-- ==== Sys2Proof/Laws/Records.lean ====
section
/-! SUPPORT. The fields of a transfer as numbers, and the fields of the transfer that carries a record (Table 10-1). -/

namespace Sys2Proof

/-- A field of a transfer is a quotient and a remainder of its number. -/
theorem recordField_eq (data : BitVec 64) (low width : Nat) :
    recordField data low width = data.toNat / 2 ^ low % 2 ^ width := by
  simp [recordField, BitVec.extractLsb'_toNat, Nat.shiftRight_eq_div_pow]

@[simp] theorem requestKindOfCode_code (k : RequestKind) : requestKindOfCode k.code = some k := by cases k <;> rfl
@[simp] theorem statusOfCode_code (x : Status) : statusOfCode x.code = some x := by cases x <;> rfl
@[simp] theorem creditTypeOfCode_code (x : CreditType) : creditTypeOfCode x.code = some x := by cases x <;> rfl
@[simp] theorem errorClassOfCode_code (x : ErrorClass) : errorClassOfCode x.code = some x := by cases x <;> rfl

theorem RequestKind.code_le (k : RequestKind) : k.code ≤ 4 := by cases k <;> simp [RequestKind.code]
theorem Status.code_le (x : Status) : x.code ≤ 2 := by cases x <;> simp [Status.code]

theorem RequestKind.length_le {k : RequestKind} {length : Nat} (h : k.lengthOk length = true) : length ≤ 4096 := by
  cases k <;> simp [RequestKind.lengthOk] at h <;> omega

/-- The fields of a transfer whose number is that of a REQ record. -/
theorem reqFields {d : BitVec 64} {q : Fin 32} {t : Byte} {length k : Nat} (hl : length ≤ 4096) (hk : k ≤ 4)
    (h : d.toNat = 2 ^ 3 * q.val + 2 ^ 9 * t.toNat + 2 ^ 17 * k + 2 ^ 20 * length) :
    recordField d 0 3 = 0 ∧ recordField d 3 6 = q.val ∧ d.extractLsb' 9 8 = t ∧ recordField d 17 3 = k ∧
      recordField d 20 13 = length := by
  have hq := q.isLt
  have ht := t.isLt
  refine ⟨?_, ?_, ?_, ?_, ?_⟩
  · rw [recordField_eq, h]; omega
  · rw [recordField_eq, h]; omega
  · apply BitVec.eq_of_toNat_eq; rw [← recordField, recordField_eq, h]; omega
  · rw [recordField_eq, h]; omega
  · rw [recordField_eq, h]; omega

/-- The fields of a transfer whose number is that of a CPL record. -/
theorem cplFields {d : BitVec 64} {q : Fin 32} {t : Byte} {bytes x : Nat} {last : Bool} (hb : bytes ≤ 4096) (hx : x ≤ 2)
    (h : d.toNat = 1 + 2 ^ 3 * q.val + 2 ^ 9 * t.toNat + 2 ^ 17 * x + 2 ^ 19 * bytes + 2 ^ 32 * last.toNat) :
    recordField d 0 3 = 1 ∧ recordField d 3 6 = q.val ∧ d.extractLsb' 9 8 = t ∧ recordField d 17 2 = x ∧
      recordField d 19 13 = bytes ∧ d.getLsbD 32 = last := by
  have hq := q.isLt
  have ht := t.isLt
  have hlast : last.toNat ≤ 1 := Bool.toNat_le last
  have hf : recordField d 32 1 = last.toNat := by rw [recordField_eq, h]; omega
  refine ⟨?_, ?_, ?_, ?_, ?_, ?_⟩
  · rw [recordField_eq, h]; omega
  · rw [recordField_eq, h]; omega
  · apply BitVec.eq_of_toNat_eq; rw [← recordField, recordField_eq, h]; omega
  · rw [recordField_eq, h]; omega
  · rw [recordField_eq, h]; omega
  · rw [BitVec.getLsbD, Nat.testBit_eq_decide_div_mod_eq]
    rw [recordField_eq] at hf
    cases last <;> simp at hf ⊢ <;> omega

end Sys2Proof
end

+===+

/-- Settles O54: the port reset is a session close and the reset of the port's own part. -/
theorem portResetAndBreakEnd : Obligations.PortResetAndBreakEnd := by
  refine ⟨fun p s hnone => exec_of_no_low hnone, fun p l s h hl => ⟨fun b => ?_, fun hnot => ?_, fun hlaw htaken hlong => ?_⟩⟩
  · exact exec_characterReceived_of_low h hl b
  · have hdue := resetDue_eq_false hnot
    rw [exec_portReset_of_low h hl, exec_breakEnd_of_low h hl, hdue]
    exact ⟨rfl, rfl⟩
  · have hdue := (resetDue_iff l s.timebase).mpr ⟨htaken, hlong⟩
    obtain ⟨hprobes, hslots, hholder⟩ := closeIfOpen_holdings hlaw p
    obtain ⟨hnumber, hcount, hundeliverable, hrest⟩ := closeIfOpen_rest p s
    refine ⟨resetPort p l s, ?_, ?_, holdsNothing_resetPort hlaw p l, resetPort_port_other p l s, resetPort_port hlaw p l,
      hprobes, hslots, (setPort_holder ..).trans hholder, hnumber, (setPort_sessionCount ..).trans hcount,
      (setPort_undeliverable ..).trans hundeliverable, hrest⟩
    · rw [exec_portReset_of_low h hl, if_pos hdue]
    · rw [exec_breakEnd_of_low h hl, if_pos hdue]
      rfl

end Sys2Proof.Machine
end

+===+

=== What to produce ===
A verbatim transcription is needed of the lines above, starting at the line with "recordField d 19" and ending at the line with "have hf : recordField", both included, and of nothing else.

=== Answer area ===
      recordField d 19 13 = bytes ∧ d.getLsbD 32 = last := by
  have hq := q.isLt
  have ht := t.isLt
  have hlast : last.toNat ≤ 1 := Bool.toNat_le last
  have hf : recordField d 32 1 = last.toNat := by rw [recordField_eq, h]; omega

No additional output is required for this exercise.